Multi-wave code review

/comprehensive-review dispatches parallel specialist agents across 3 waves. Each wave's findings feed the next. The security reviewer finds a swallowed error. The concurrency reviewer reads that finding and realizes the swallowed error is on a concurrent path. That's how you find invisible race conditions that no single-pass review catches.

Wave 0 auto-discovers packages, dispatches per-package language specialists

Wave 1 parallel foundation reviewers (security, concurrency, silent failures, performance, dead code, type design, API contracts, code quality, language idioms, docs)

Wave 2 cross-cutting analysis using Wave 1 findings (deep concurrency, config safety, observability, error messages, naming consistency)

Final output: unified BLOCK/FIX/APPROVE verdict with severity-ranked findings.


Cross-session learning

Most AI coding sessions are stateless. This one accumulates knowledge.

Feature completed
  -> retro-pipeline extracts learnings
  -> Saved to retro/L2/
  -> Next session, injected automatically when keywords match
  -> Agent receives context from prior work before starting

The error-learner hook does this automatically for tool errors: records the pattern, suggests the fix next time, tracks whether the fix worked, adjusts confidence. It's a SQLite database with reinforcement learning characteristics.


Voice system

Create AI writing profiles that match a specific person's style. Bring your own writing samples, the system extracts measurable patterns, validates generated content against those patterns, and flags AI tells. See docs/VOICE-SYSTEM.md.

No pre-built voices included.
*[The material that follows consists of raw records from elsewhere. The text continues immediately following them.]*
/-- What the package answers to an SPDM message (R513): its version, what it can do, its algorithms, the digest and the certificate of its
one slot, a challenge's signature, a measurement with its signature if asked for, or UnsupportedRequest. -/
inductive SpdmAnswer where
  | version (major minor : Nat)
  | capabilities (certificates challenge measurements : Bool)
  | algorithms (asym hash : Nat)
  | digests (slot0 : List Byte)
  | certificate (part : List Byte)
  | challengeAuth (signature : List Byte)
  | measurement (index : Nat) (digest : List Byte) (signature : Option (List Byte))
  | unsupported
  deriving DecidableEq, Repr

/-- A running migration (R485 to R487). -/
structure Migration where
  pte : Nat
  src : Nat
  dest : Nat
  asid : Nat
  va : Nat
  deriving DecidableEq, Repr

/-- A partition (R238, R355, R506, R507). -/
structure Partition where
  /-- It has been created; R340. -/
  live : Bool
  /-- Its clusters, bit 24d + c; R1. -/
  clusters : BitVec 96
  /-- Scratchpad KiB per core; R232. -/
  scratchKiB : Nat
  /-- `cap` in W; 12 bits; R507; 0. -/
  cap : BitVec 12
  /-- `k`; 5 bits; R507; 16. -/
  k : Nat
  /-- The duty that k takes at the next cycle that is a multiple of 16; 5 bits; R505, R506; 16. -/
  nextK : Nat
  /-- Energy charged up to the last interval, in µJ, of which `energy` shows the mJ modulo 2^32; R507; 0. -/
  energy : Nat
  /-- `power` in mW; 32 bits; R507; 0. -/
  power : W32
  /-- Energy charged in the running interval, in µJ; R506; 0. -/
  charged : Nat
  deriving DecidableEq, Repr

/-- The package register block (R485). -/
structure PkgRegs where
  /-- asidbase, address; 52 bits; R485; 0. -/
  asidbase : Nat
  /-- ringbase, address; 52 bits; R485; 0. -/
  ringbase : Nat
  /-- lgrec; 4 bits; R485; 0. -/
  lgrec : Nat
  /-- dropped; 32 bits; R485; 0. -/
  dropped : W32
  /-- ring write; 32 bits; R485; 0. -/
  rwrite : W32
  /-- ring read; 32 bits; R485; 0. -/
  rread : W32
  /-- pte; 52 bits; R485; 0. -/
  pte : Nat
  /-- dest; 52 bits; R485; 0. -/
  dest : Nat
  /-- asid of the page; 16 bits; R485; 0. -/
  asid : Nat
  /-- vpn; 39 bits; R485; 0. -/
  vpn : Nat
  /-- busy; R485; 0. -/
  busy : Bool
  /-- error; R485; 0. -/
  error : Bool
  /-- code; 8 bits; R485; 0. -/
  code : Nat
  deriving DecidableEq, Repr

/-- A journal record (R514, R510): step, or 0 for a thermal trip, whether the alternate ran, and the outcome. -/
structure JournalRec where
  step : Nat
  alternate : Bool
  ok : Bool
  deriving DecidableEq, Repr

/-- How far boot has come (R514). -/
inductive BootPhase where
  | off | ready | recovery | tripped
  deriving DecidableEq, Repr

/-- A counted range of a running packet (R490): die, packet number, base line, lines, use, expected reads, counts, reported. -/
structure RangeCount where
  die : Nat
  packet : Nat
  asid : Nat
  base : Nat
  lines : Nat
  use : Nat
  expected : Nat
  accesses : Nat
  fills : Nat
  reported : Bool
  deriving DecidableEq, Repr

/-- A port after reset (R521). -/
def Port.reset : Port :=
  { enable := false, up := false, failed := false, peer := 127, farport := 0, retrains := 0, refused := 0, resent := 0, rxSeq := 0, txSeq := 0,
    unacked := [], crcRefusals := 0, failedRetrains := 0 }

/-- An event record (R516): its global timestamp, its source number die << 12 ∣ unit, and the kind of telemetry event that it reports (DESIGN
CHOICE, log entry 73). -/
structure EventRecord where
  time : W64
  source : Nat
  kind : Nat
  deriving DecidableEq, Repr

/-- The state of the package outside its dies (R3). -/
structure Package where
  /-- Partitions 0 to 7; R1. -/
  parts : Tab Partition
  /-- Package register block; R485. -/
  regs : PkgRegs
  /-- Running migration; R487; none. -/
  migration : Option Migration
  /-- Directory records by physical line; R351; all I. -/
  dir : Tab DirEntry
  /-- Directory transitions waiting, with the requests queued behind them, in arrival order; R352; none. -/
  trans : List Transition
  /-- Table of boarded words; R354; empty. -/
  boarded : List Boarded
  /-- Poisoned 8-byte words of slice scratch, by address over 8; R368; none. -/
  poisoned : List Nat
  /-- Accesses outstanding outside the package, in issue order; R498, R526; none. -/
  outside : List Outside
  /-- Posted MMIO writes and completion of remote writes as the host and the peers see them, newest last; R498. -/
  posted : List (Nat × List Byte)
  /-- Host interrupts raised, newest last: die, vector; R404. -/
  interrupts : List (Nat × Nat)
  /-- System causes raised, newest last; R258, R368. -/
  systemCauses : List Nat
  /-- Bytes answered to reads of PCI Express peers, newest last; R503. -/
  peerReads : List (List Byte)
  /-- SPDM answers, newest last; R513. -/
  spdm : List SpdmAnswer
  /-- Answers to accesses of other packages, newest last: the source, and the value (0 where none is wanted) or an error; R524. -/
  replies : List (Nat × Option Nat)
  /-- Measurement registers m0 to m15; 32 bytes each; R512; zero. -/
  measure : Tab (List Byte)
  /-- Boot journal on flash; R514; empty (DESIGN CHOICE, log entry 1). -/
  journal : List JournalRec
  /-- Boot phase; R514; off. -/
  boot : BootPhase
  /-- Image slot that the firmware runs from, 0 for A and 1 for B; R511, R514; 0 (DESIGN CHOICE, log entry 1). -/
  fwSlot : Nat
  /-- Cycle at which the global timestamp was 0, and its offset in ns from the domain's synchronisation; R516, R529; 0. -/
  epoch : Nat
  tsOffset : Int
  /-- Lifetime counters in flash, by index; 64 bits; R515; 0 (DESIGN CHOICE, log entry 1). -/
  lifetime : Tab W64
  /-- What has been counted and is not in flash yet, by index; 64 bits; R515; 0 (DESIGN CHOICE, log entry 1). -/
  counted : Tab W64
  /-- Telemetry counts that the rules name but give no index, by kind; R345, R446, R454; 0. -/
  telemetry : Tab Nat
  /-- Event records, by timestamp and then by source; R516; none. -/
  records : List EventRecord
  /-- Route table entries; valid and trunks; R522; 0. -/
  routes : Tab (Bool × BitVec 18)
  /-- Route table self; 7 bits; R522; 127. -/
  self : BitVec 7
  /-- Accesses whose flit waits for a port that holds fewer than 512 unacknowledged flits, oldest first; R520; none. -/
  unsent : List Nat
  /-- Inbound table: base, limit, R, W by source package; R524; none allowed (DESIGN CHOICE, log entry 1). -/
  inbound : Tab (Nat × Nat × Bool × Bool)
  /-- Physical lines in the buffer of the ports' atomic operations; R525; none. -/
  portBuf : List Nat
  /-- Counted ranges; R490; none. -/
  ranges : List RangeCount
  /-- Saved contexts; R264; none. -/
  saved : List Saved
  /-- Context ids in use, and the save areas given out; R246. -/
  ctxids : List Nat
  deriving DecidableEq, Repr

/-! ## The machine -/

/-- What the machine is issuing: a path's lanes in one group, or the access slice (grp = 16). (DESIGN CHOICE, log entry 9.) -/
structure Issue where
  who : Who
  /-- Lanes of the issuing path; R166. -/
  mask : W64
  /-- The word about to execute, as a word address; R22. -/
  pc : Nat
  /-- The group as it stood when the chain issued: what the words of the chain read; R28, R171. -/
  snap : Option Group
  /-- Largest stall count of the chain so far; R30. -/
  stall : Nat
  /-- No word of the chain has faulted, waited or cut the chain; R42. -/
  live : Bool
  /-- The last word waits at issue and has had no effect; R167. -/
  waited : Bool
  /-- Registers that last-read flags of the chain have freed, each once; R66. -/
  freed : List Nat
  /-- It is the rest of a chain of which a lower word slept; R28, R166. -/
  rest : Bool
  deriving DecidableEq, Repr

/-- What the machine does next within the present cycle: the model's schedule of one cycle. -/
inductive Item where
  /-- Begin the chain of a path: its legality check (R27), then its words. -/
  | chain (iss : Issue)
  /-- Fetch, decode and execute the word at the issue's program counter. -/
  | word
  /-- End the chain: transfers take effect (R23) and the stall binds the lanes (R30). -/
  | chainEnd
  /-- Test a sleeping word's condition: core, workgroup slot, group, Wait (R304, R215, R256). -/
  | wake (core wg grp id : Nat)
  /-- Look at the paths of a core before its issue opportunity: which chains would issue, and what pipes they need. -/
  | probe (core : Nat)
  /-- An event of the package. -/
  | event (i : Instr)
  deriving DecidableEq, Repr

/-- Why the machine stops. -/
inductive Fault where
  /-- A word is executed while no resident group or slice issues: the context names nothing. Raised by every word's meaning.
  It cannot arise at a fetched word. Safe. -/
  | noIssuer
  deriving DecidableEq, Repr

/-- Why the machine has no meaning for an instruction. -/
inductive Refusal where
  /-- The instruction has no meaning yet; raised by exec's arms only. Safe. -/
  | notModelled (mnemonic : String)
  deriving DecidableEq, Repr

/-- The machine. -/
structure State where
  /-- Core cycles since reset; R9, R416: cycle c of every die. -/
  cycle : Nat
  /-- What is issuing; the MODEL's own. -/
  cur : Issue
  /-- The rest of this cycle's work; the MODEL's own. -/
  agenda : List Item
  /-- Events from outside, in arrival order; the MODEL's own. -/
  inbox : List Instr
  /-- Number of the next free value; the MODEL's own. -/
  freeIdx : Nat
  /-- Number of the next request, write or operation; the MODEL's own. -/
  nextId : Nat
  /-- Physical memory, slice scratch and host memory: bytes by physical address that are not zero; R474. -/
  mem : List Host.Cell
  /-- Cores by 96 × die + site; R3. -/
  cores : Tab Core
  /-- Clusters by 24 × die + site; R3. -/
  clusters : Tab Cluster
  /-- Dies 0 to 3; R3. -/
  dies : Tab Die
  /-- The rest of the package. -/
  pkg : Package
  deriving DecidableEq, Repr

/-- A partition that has not been created (R507). -/
def Partition.reset : Partition :=
  { live := false, clusters := 0, scratchKiB := 0, cap := 0, k := 16, nextK := 16, energy := 0, power := 0, charged := 0 }

/-- A core after reset (R236 to R238, R246). (DESIGN CHOICE, log entry 1.) -/
def Core.reset : Core :=
  { wgs := [], served := [none, none, none, none], grant := [0, 1, 2, 3], duty := 16, halfRow := false, l1 := [],
    lastContext := none, pipes := [(0, 0, 0), (0, 0, 0), (0, 0, 0), (0, 0, 0)], probe := [] }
The infrastructure ships; your voice is yours to create.


What's included

Component Description
Domain agents Specialized experts for Go, Python, TypeScript, Kubernetes, databases, and more
Workflow skills TDD, debugging, refactoring, code review, PR pipelines, content creation
Event hooks Error learning, auto-planning, retro injection, context archiving
Review agents Parallel specialist reviewers across security, concurrency, performance, and more
Pipeline generator Say "I need a pipeline for X" and the system builds agents, skills, and routing for it
Voice system Clone a writing style with deterministic validation
PR workflow /pr-sync stages, commits, pushes, and creates PRs in one command
.local/ overlay Your private customizations that survive git pull

FAQ

Q: How do I get started? A: Read the patterns first. Pick an agent or skill that's close to your domain and study how it's structured. Then either install the whole system or adapt the patterns to your own setup.

Q: Can I use just parts of it? A: Yes. Delete what you don't want. The router adapts to what's available. Hooks can be individually disabled in settings.json.

Q: How is this different from Superpowers? A: Different tools for different needs. Superpowers is a clean workflow system (brainstorm, plan, build, review, ship) that installs in one command and works on multiple platforms. This toolkit focuses on deep domain agents with high context, a router that matches you to the right specialist, multi-wave review, and a knowledge system that compounds over time. One is a workflow. This is an arsenal. They're not competing.

Q: Will this slow down my sessions? A: Hooks add ~200ms at session start. After that, agents only load when invoked. The comprehensive review takes longer because you're running waves of parallel agents.

Q: I only write Python. Why are there Go agents? A: They're markdown files doing nothing until invoked. The cost of having them is zero. The cost of needing one and not having it is a bad session.


License

MIT License. See LICENSE for details.